CN-112307815-B - Image processing method, device, electronic equipment and readable storage medium
Abstract
The embodiment of the application provides an image processing method, an image processing device, electronic equipment and a readable storage medium, wherein the method comprises the steps of acquiring a face image of a user; and obtaining the sight focus position of the user based on the face image by using a neural network model.
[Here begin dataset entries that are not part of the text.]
/-- Settles O36: each lock window's end sets one synthesiser, and an anchor sets the map. -/
theorem lockAndAnchor : Obligations.LockAndAnchor := by
  refine ⟨fun k diff t s => ⟨fun hco => ?coasting, fun hco hlock hdiff => ?locked, fun hco hlock n hn => ⟨fun hlow => ?counting,
    fun hfour => ?declared⟩, fun hco hlock hdiff => ?lost, fun hoff => ?unlockIdle, fun hco hlock => ?unlock,
    fun hks hloss hw => ?nothing, fun hloss hw => ?resume⟩, fun s => ⟨fun hoff => ?anchorOff, fun ha hl => ?anchor⟩⟩
  case coasting =>
    exact ⟨_, congrArg Host.Outcome.next (lockWindowEnd_coasting hco), eq_publishAll _ _⟩
  case locked =>
    exact ⟨_, congrArg Host.Outcome.next (lockWindowEnd_locked hco hlock hdiff), eq_publishAll _ _⟩
  case counting =>
    have hnot : ¬4 ≤ n := Nat.not_le.mpr hlow
    have hx := lockWindowEnd_acquiring (k := k) hco hlock hn
    dsimp only at hx
    rw [if_neg hnot] at hx
    exact ⟨_, congrArg Host.Outcome.next hx, eq_publishAll _ _⟩
  case declared =>
    have hx := lockWindowEnd_acquiring (k := k) hco hlock hn
    dsimp only at hx
    rw [if_pos hfour] at hx
    exact ⟨_, congrArg Host.Outcome.next hx, declareLock_publishAll k (s.tick t) _ _⟩
  case lost =>
    have h := loss_facts (pllLoss_declareLoss_control k ((s.tick t).setCad { (s.tick t).cad with refPresent := true }))
    exact ⟨_, congrArg Host.Outcome.next (lockWindowEnd_lost hco hlock hdiff), h⟩
  case unlockIdle =>
    have hif : (!(pllOf (s.tick t).cad k).locked || (s.tick t).cad.coasting) = true := by
      rcases hoff with h | h <;> rw [h] <;> simp
    exact congrArg Host.Outcome.next (if_pos hif)
  case unlock =>
    have hif : ¬(!(pllOf (s.tick t).cad k).locked || (s.tick t).cad.coasting) = true := by rw [hlock, hco]; decide
    obtain ⟨hlocked, hgood, hfrom, hother, hcount, -⟩ := loss_facts (pllLoss_declareLoss_control k (s.tick t))
    exact ⟨_, congrArg Host.Outcome.next (if_neg hif), hlocked, hgood, hfrom, hother, hcount⟩
  case nothing =>
    exact congrArg Host.Outcome.next ((analysisResume_of_nothing hloss hw).trans ((analysisBack_control hloss).2 hks))
  case resume =>
    have hcad := (control_at (analysisBack_control (t := t) hloss).1).1
    refine ⟨_, congrArg Host.Outcome.next (analysisResume_of_nothing hloss hw), fun j hj => ?_, fun j hj => ?_⟩
    · rw [hcad, State.setCad_cad, pllOf_found, if_pos hj]
    · rw [hcad, State.setCad_cad, pllOf_found, if_neg hj]
  case anchorOff =>
    have hif : (!(s.cad.awaitAnchor && allLocked s.cad)) = true := by
      rcases hoff with h | h <;> rw [h] <;> simp
    exact congrArg Host.Outcome.next (if_pos hif)
  case anchor =>
    refine ⟨_, rfl, ?_⟩
    dsimp only
    rw [anchorNow_cad ha hl]
    refine ⟨rfl, rfl, rfl, rfl, rfl, rfl, rfl, fun hkept => ?_, fun n hkept => ?_, rfl, rfl, rfl⟩
    · exact congrArg (fun x : Option Nat => x.getD (s.cadBlock.u 24 6)) hkept
    · exact congrArg (fun x : Option Nat => x.getD (s.cadBlock.u 24 6)) hkept

end Sys2Proof.Machine
end

section
/-! PROOF. What blocks do when they take effect (R66, R67, R72, R97, R117, R376, R424). -/
namespace Sys2Proof.Machine

/-- A mount but for what its life has made of it (R114). -/
def Mount.ageless (m : Mount) : Mount := { m with warned := false, expired := false, due := false }

theorem State.mt_setMt_other (s : State) {p q : Nat} (m : Mount) (h : q ≠ p) : (s.setMt p m).mt q = s.mt q :=
  tget_tset_other _ _ _ _ _ (Ne.symm h)

theorem State.post_mt (s : State) (code : Nat) (l : List (Nat × Nat)) (fn q : Nat) : (s.post code l fn).mt q = s.mt q :=
  (s.post_notes code l fn).field (fun z => z.mt q) fun _ _ _ _ => rfl

/-- The life of a mount's relays changes what has been told of it, and what waits for the turn boundary (R114). -/
theorem lifeCheck_mt (p : Nat) (s : State) :
    ((lifeCheck p s).mt p).ageless = (s.mt p).ageless ∧ ((s.mt p).due = true → ((lifeCheck p s).mt p).due = true) ∧
      ∀ q, q ≠ p → (lifeCheck p s).mt q = s.mt q := by
  unfold lifeCheck
  extract_lets m
  split_ifs with hgov
  · exact ⟨rfl, id, fun _ _ => rfl⟩
  · split
    · exact ⟨rfl, id, fun _ _ => rfl⟩
    · next k n l _ =>
      extract_lets u m2
      have hu : (u.mt p).ageless = m.ageless ∧ (u.mt p).due = m.due ∧ ∀ q, q ≠ p → u.mt q = s.mt q := by
        by_cases hwarn : 9 * l ≤ 10 * n ∧ (!m.warned) = true
        · rw [show u = _ from if_pos hwarn]
          simp only [State.post_mt, State.mt_setMt_self]
          exact ⟨rfl, trivial, fun q hq => State.mt_setMt_other _ _ hq⟩
        · rw [show u = _ from if_neg hwarn]
          exact ⟨rfl, rfl, fun _ _ => rfl⟩
      obtain ⟨hage, hdue, hother⟩ := hu
      split_ifs
      · simp only [State.post_mt, State.mt_setMt_self]
        exact ⟨hage, fun _ => trivial, fun q hq => (State.mt_setMt_other _ _ hq).trans (hother q hq)⟩
      · exact ⟨hage, fun h => hdue.trans h, hother⟩

/-- A setting of the same mode of a mount sets its lines and its speed, and counts every line that changes (R103, R117). -/
theorem applyMount_mt {b : Block} {s : State} (h : (s.mt (b.u 0 1)).mode = b.u 1 1) :
    ((applyMount b s).mt (b.u 0 1)).ctl = b.u 2 1 ∧ ((applyMount b s).mt (b.u 0 1)).speed = b.u 3 1 ∧
      ((applyMount b s).mt (b.u 0 1)).relay = (s.mt (b.u 0 1)).relay.zipIdx.map fun q =>
        if ((s.mt (b.u 0 1)).ctl ^^^ b.u 2 1).testBit q.2 then satAdd 32 q.1 1 else q.1 := by
  unfold applyMount
  extract_lets p m ctl relay u
  obtain ⟨hage, -⟩ := lifeCheck_mt p u
  have hu : u.mt p = { m with mode := b.u 1 1, ctl := ctl, speed := b.u 3 1, relay := relay } := State.mt_setMt_self _ _ _
  rw [hu] at hage
  rw [if_pos h]
  generalize (lifeCheck p u).mt p = y at hage ⊢
  exact ⟨congrArg Mount.ctl hage, congrArg Mount.speed hage, congrArg Mount.relay hage⟩

theorem relayCount_get (l : List Nat) (x : Nat) {i n : Nat} (h : l[i]? = some n) :
    (l.zipIdx.map fun q => if x.testBit q.2 then satAdd 32 q.1 1 else q.1)[i]? = some (if x.testBit i then satAdd 32 n 1 else n) := by
  simp [h]

theorem pllOf_acquirePlls {b : Block} {t k : Nat} (h : k < 5) (c : Cad) :
    pllOf { c with plls := acquirePlls b t } k = { fb := dividerOf b, acquiring := true, winFrom := t } := by
  unfold pllOf acquirePlls
  interval_cases k <;> rfl

theorem quInterrupt_of_waiting {q : Nat} {s : State} (h : (s.qu q).waiting = 0) : quInterrupt q s = s := by
  unfold quInterrupt
  simp only [h, bne_self_eq_false, Bool.false_and, Bool.false_eq_true, if_false]

/-- Settles O38, block by block: each sets its own unit. -/
theorem blocksTakeEffect : Obligations.BlocksTakeEffect := by
  refine fun o b s => ⟨fun hsame => ?same, fun hdiff => ?cadence, ?clock, fun hmode => ?mount, fun hgl => ?channel, ?level,
    fun hoff hon => ?enable, fun heq hw => ?queue⟩
  case same => exact if_neg (by rw [hsame]; decide)
  case cadence =>
    rw [show applyCadence o b s = _ from if_pos hdiff]
    exact ⟨rfl, rfl, rfl, rfl, rfl, fun k hk => pllOf_acquirePlls hk s.cad, rfl⟩
  case clock =>
    have hself : tget ({} : ClkOut) (applyClockOutput b s).clkOut (b.u 0 1) = _ := tget_tset_self _ _ _ _
    refine ⟨?_, ?_, fun n hn => tget_tset_other _ _ _ _ _ (Ne.symm hn), rfl⟩
    · rw [hself]
      rfl
    · rw [hself]
      rfl
  case mount =>
    obtain ⟨hctl, hspeed, hrelay⟩ := applyMount_mt hmode
    refine ⟨hctl, hspeed, fun i n hn => ?_⟩
    rw [hrelay]
    exact relayCount_get _ _ hn
  case channel =>
    have hif : (b.u 3 1 == 0) = true := beq_iff_eq.mpr hgl
    unfold applyChannelInput
    extract_lets c S x x1 was is x2 x3
    have hx3 : x3 = { x2 with rotating := false } := if_pos hif
    have hch : (s.setCh c x3).ch c = x3 := tget_tset_self _ _ _ _
    rw [hch, hx3]
  case level => exact ⟨tget_tset_self _ _ _ _, congrArg (s.setLv (b.u 0 1)) (tget_tset_self _ _ _ _).symm⟩
  case enable => exact if_pos ⟨hoff, hon⟩
  case queue =>
    have hon : ¬(o.u 1 1 = 0 ∧ b.u 1 1 = 1) := by omega
    have hoff : ¬(o.u 1 1 = 1 ∧ b.u 1 1 = 0) := by omega
    exact ((if_neg hon).trans (if_neg hoff)).trans (quInterrupt_of_waiting hw)

end Sys2Proof.Machine
end

section
/-! SUPPORT. What a frame leaves (R147 to R191): the cadence, the control plane, and its pipeline's configuration and counts. -/
namespace Sys2Proof.Machine

/-- The part of a pipeline that its streams, planes and masks leave. -/
def Pipe.counts (p : Pipe) : PipeCfg × List PipeCfg × Nat × Nat × Int := (p.cfg, p.waiting, p.next, p.frames, p.lastExp)

/-- What the consumers of a frame of `h` leave. -/
def State.framing (h : Nat) (s : State) : Cad × Cur × PipeCfg × List PipeCfg × Nat × Nat × Int :=
  (s.cad, s.cur, (s.pp h).counts)

section
variable (h : Nat) (s : State)

@[simp] theorem framing_ite (p : Prop) [Decidable p] (a b : State) :
    (if p then a else b).framing h = if p then a.framing h else b.framing h := apply_ite (State.framing h) p a b

theorem foldl_framing {α : Type} {f : State → α → State} (hf : ∀ s a, (f s a).framing h = s.framing h) (l : List α) :
    (l.foldl f s).framing h = s.framing h := foldl_unchanged (State.framing h) hf l s

@[simp] theorem State.produce_framing (r : Rec) : (s.produce r).framing h = s.framing h := by
  have hrest := congrArg (State.framing h) (s.produce_rest r)
  exact hrest

@[simp] theorem State.setPlane_framing (g : Nat) (p : Plane) : (s.setPlane g p).framing h = s.framing h := rfl

@[simp] theorem State.setInterval_framing (g : Nat) (x : Interval) : (s.setInterval g x).framing h = s.framing h := rfl

@[simp] theorem State.pushAll_framing (num den : Nat) (f : Nat → List Byte → Option Push) :
    (s.pushAll num den f).framing h = s.framing h := rfl

theorem State.pp_setPipe (p : Pipe) : (s.setPipe h p).pp h = p := tget_tset_self _ _ _ _

variable {h s} in
/-- A pipeline that keeps its counts. -/
theorem State.setPipe_framing {p : Pipe} (hp : p.counts = (s.pp h).counts) : (s.setPipe h p).framing h = s.framing h := by
  unfold State.framing
  rw [State.pp_setPipe, hp]
  rfl

theorem emptyTraces_framing (st : List Byte) (next stop k : Nat) : (emptyTraces h st next stop k s).framing h = s.framing h := by
  induction k generalizing s with
  | zero => rfl
  | succ k ih =>
    rw [emptyTraces]
    dsimp only
    split
    · rfl
    · split_ifs
      · rfl
      · rw [ih, State.produce_framing]
        exact State.setPipe_framing rfl

theorem traceFrame_framing (j : Nat) (st : List Byte) (powers : List Nat) (clamped : Bool) (q : Nat) :
    (traceFrame h j st powers clamped q s).framing h = s.framing h := by
  unfold traceFrame
  extract_lets p c num e key cadence s1 p1 s2 p2 skip det grp b0 vals fresh t acc t1 nextKey p3 s3
  have h1 : s1.framing h = s.framing h := by simp only [s1, framing_ite, emptyTraces_framing, ite_self]
  have h2 : s2.framing h = s1.framing h := by
    by_cases hc : cadence = true
    · exact (congrArg (State.framing h) (if_pos hc)).trans (State.setPipe_framing rfl)
    · exact congrArg (State.framing h) (if_neg hc)
  have hp3 : p3.counts = (s2.pp h).counts := rfl
  have h3 : s3.framing h = s2.framing h := (State.produce_framing h _ _).trans (State.setPipe_framing hp3)
  have h4 : (s2.setPipe h { p3 with traces := tset p3.traces num t1 }).framing h = s2.framing h := State.setPipe_framing hp3
  clear_value s3 t1 p3
  simp only [framing_ite, h4, emptyTraces_framing, h3, ite_self, h2, h1]

theorem streamFrame_framing (j : Nat) (bins : List Smp) (e : Int) (powers : List Nat) (q : Nat) (st : List Byte) :
    (streamFrame h j bins e powers q st s).framing h = s.framing h := by
  unfold streamFrame
  dsimp only
  simp only [framing_ite, traceFrame_framing, State.produce_framing, ite_self]

theorem swardSnap_framing (j why : Nat) (clear late : Bool) : (swardSnap h j why clear late s).framing h = s.framing h := by
  simp only [swardSnap, framing_ite, State.produce_framing, State.setPlane_framing, ite_self]

theorem swardFrame_framing (j : Nat) (powers : List Nat) (q : Nat) : (swardFrame h j powers q s).framing h = s.framing h := by
  unfold swardFrame
  dsimp only
  simp only [framing_ite, swardSnap_framing, State.pushAll_framing, State.setPlane_framing, ite_self]

theorem maskFrame_framing (j : Nat) (powers : List Nat) (q : Nat) : (maskFrame h j powers q s).framing h = s.framing h := by
  unfold maskFrame
  dsimp only
  rw [State.pushAll_framing]
  exact State.setPipe_framing rfl

theorem feedPorts_framing (j f0 : Nat) (c : PipeCfg) (bins : List Smp) (powers : List Nat) (q : Nat) :
    (feedPorts h j f0 c bins powers q s).framing h = s.framing h := rfl

variable (g : Nat)

theorem concFrame_framing (m j lo : Nat) (bins : List (Int × Int)) (ex : Int) (q : Nat) :
    (concFrame g m j lo bins ex q s).framing h = s.framing h := by
  unfold concFrame
  dsimp only
  split <;> simp

theorem produceInterval_framing (x : Interval) (unset : Bool) (empty : Option Nat) :
    (produceInterval g x unset empty s).framing h = s.framing h := by simp [produceInterval]

theorem emptyIntervals_framing (next stop k : Nat) : (emptyIntervals g next stop k s).framing h = s.framing h := by
  induction k generalizing s with
  | zero => rfl
  | succ k ih => simp [emptyIntervals, ih, produceInterval_framing]

theorem closeInterval_framing : (closeInterval g s).framing h = s.framing h := by
  simp [closeInterval, produceInterval_framing]

theorem adoptInterval_framing (c : ConcCfg) : (adoptInterval g c s).framing h = s.framing h := rfl

theorem concAccumulate_framing (mine : List Part) (j : Nat) : (concAccumulate g mine j s).framing h = s.framing h := by
  simp [concAccumulate, emptyIntervals_framing, produceInterval_framing]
Based on the method provided by the embodiment of the application, the accuracy of estimating the sight focus position of the user can be effectively improved.
Inventors
- GUO TIANCHU
- LIU YONGCHAO
- LIU XIABING
- ZHANG HUI
- HAN ZAIJUN
- CUI CHANGGUI
- GUO RONGJUN
- Shu Bingren
Assignees
- 北京三星通信技术研究有限公司
- 北京三星通信技术研究有限公司
- 三星电子株式会社
- 三星电子株式会社
Dates
- Publication Date
- 20260421
- Application Date
- 20190726
- Priority Date
- 20190726
Claims (17)
- 1. An image processing method, comprising: Acquiring an output line-of-sight position from an input face image of a user using a neural network model; Based on the outputted gaze location, obtaining a gaze location of the user by at least one of: Determining a position adjustment parameter of the user, and adjusting the output sight line position through the position adjustment parameter to obtain the sight line position of the user; Determining a predicted loss of the outputted gaze location, determining a confidence level of the outputted gaze location based on the predicted loss, and predicting a gaze location of a user based on the confidence level of the outputted gaze location; Wherein the position adjustment parameter is obtained by: acquiring an adjusted facial image of the user, wherein the adjusted facial image corresponds to the calibration object; obtaining a sight position corresponding to the adjusted face image based on the adjusted face image by using a neural network model; and determining the position adjustment parameters according to the line-of-sight position corresponding to the adjusted face image and the position of the calibration object.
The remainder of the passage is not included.